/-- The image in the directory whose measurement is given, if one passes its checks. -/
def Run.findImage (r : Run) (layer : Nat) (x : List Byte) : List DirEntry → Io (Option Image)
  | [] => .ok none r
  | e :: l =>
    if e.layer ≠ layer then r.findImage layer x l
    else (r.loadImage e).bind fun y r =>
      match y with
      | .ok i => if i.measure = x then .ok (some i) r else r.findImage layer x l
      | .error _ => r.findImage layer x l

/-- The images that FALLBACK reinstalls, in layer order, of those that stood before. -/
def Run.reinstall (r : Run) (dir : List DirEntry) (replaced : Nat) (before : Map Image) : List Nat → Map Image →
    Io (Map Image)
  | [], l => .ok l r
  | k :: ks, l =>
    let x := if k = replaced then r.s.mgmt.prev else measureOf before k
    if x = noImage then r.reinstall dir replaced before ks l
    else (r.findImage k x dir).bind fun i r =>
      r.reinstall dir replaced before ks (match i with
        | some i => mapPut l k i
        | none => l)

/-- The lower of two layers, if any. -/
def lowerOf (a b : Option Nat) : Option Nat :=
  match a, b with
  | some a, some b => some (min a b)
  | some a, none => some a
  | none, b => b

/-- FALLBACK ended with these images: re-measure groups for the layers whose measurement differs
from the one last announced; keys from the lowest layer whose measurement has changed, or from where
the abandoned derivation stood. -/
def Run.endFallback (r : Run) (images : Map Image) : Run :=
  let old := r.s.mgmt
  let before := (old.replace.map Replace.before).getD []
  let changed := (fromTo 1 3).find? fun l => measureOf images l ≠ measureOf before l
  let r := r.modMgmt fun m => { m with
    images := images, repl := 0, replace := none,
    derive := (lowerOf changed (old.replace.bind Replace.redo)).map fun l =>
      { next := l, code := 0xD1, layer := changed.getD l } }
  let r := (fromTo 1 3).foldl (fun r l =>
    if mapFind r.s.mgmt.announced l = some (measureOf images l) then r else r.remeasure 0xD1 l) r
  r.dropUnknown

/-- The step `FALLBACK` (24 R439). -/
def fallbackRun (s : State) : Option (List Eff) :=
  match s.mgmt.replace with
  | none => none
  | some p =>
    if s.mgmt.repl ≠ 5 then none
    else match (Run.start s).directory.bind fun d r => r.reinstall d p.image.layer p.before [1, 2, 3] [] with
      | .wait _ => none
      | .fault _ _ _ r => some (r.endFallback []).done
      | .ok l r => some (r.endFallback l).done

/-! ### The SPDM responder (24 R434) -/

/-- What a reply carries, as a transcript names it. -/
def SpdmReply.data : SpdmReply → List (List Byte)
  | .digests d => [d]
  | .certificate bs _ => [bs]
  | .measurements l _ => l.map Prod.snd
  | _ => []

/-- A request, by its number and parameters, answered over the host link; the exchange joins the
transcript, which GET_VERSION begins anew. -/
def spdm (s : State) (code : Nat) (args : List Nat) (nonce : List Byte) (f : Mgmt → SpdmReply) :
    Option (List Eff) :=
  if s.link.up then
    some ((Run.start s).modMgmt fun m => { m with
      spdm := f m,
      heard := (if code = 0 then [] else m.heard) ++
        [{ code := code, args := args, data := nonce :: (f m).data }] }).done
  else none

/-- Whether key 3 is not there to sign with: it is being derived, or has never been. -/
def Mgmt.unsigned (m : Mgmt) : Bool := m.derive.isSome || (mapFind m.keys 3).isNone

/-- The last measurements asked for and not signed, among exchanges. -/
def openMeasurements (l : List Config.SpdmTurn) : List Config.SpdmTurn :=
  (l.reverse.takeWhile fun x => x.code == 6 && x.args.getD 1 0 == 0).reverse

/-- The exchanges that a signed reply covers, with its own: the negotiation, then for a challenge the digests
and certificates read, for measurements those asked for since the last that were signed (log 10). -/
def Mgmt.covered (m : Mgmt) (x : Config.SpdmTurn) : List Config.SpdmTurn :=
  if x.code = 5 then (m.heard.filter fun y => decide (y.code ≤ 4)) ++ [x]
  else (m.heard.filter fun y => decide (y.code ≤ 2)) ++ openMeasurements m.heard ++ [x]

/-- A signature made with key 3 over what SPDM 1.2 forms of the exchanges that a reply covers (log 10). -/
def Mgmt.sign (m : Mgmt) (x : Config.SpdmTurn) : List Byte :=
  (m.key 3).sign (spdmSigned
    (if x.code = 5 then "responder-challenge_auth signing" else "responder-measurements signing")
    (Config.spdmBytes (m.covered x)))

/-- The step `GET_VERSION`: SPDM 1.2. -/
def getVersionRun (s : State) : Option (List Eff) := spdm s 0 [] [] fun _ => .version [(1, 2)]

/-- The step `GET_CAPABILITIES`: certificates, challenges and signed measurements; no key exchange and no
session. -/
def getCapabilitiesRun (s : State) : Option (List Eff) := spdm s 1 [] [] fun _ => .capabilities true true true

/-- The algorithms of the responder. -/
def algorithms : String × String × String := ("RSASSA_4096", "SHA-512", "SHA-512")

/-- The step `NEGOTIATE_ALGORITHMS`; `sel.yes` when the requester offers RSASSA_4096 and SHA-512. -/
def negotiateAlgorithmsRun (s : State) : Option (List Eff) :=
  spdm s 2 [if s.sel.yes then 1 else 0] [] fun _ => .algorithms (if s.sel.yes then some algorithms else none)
┄┄┄┄┄┄┄┄┄┄┄┄┄┄┄┄┄┄┄┄
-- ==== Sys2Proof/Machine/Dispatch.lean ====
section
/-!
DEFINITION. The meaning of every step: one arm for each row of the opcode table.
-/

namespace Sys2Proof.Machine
┄┄┄┄┄┄┄┄┄┄┄┄┄┄┄┄┄┄┄┄
→ **EXERCISE INSTRUCTIONS**:
Collect the lines of the records that include the string "replaced".

→ **RESPONSE**:
def Run.reinstall (r : Run) (dir : List DirEntry) (replaced : Nat) (before : Map Image) : List Nat → Map Image →
    let x := if k = replaced then r.s.mgmt.prev else measureOf before k
    if x = noImage then r.reinstall dir replaced before ks l
      r.reinstall dir replaced before ks (match i with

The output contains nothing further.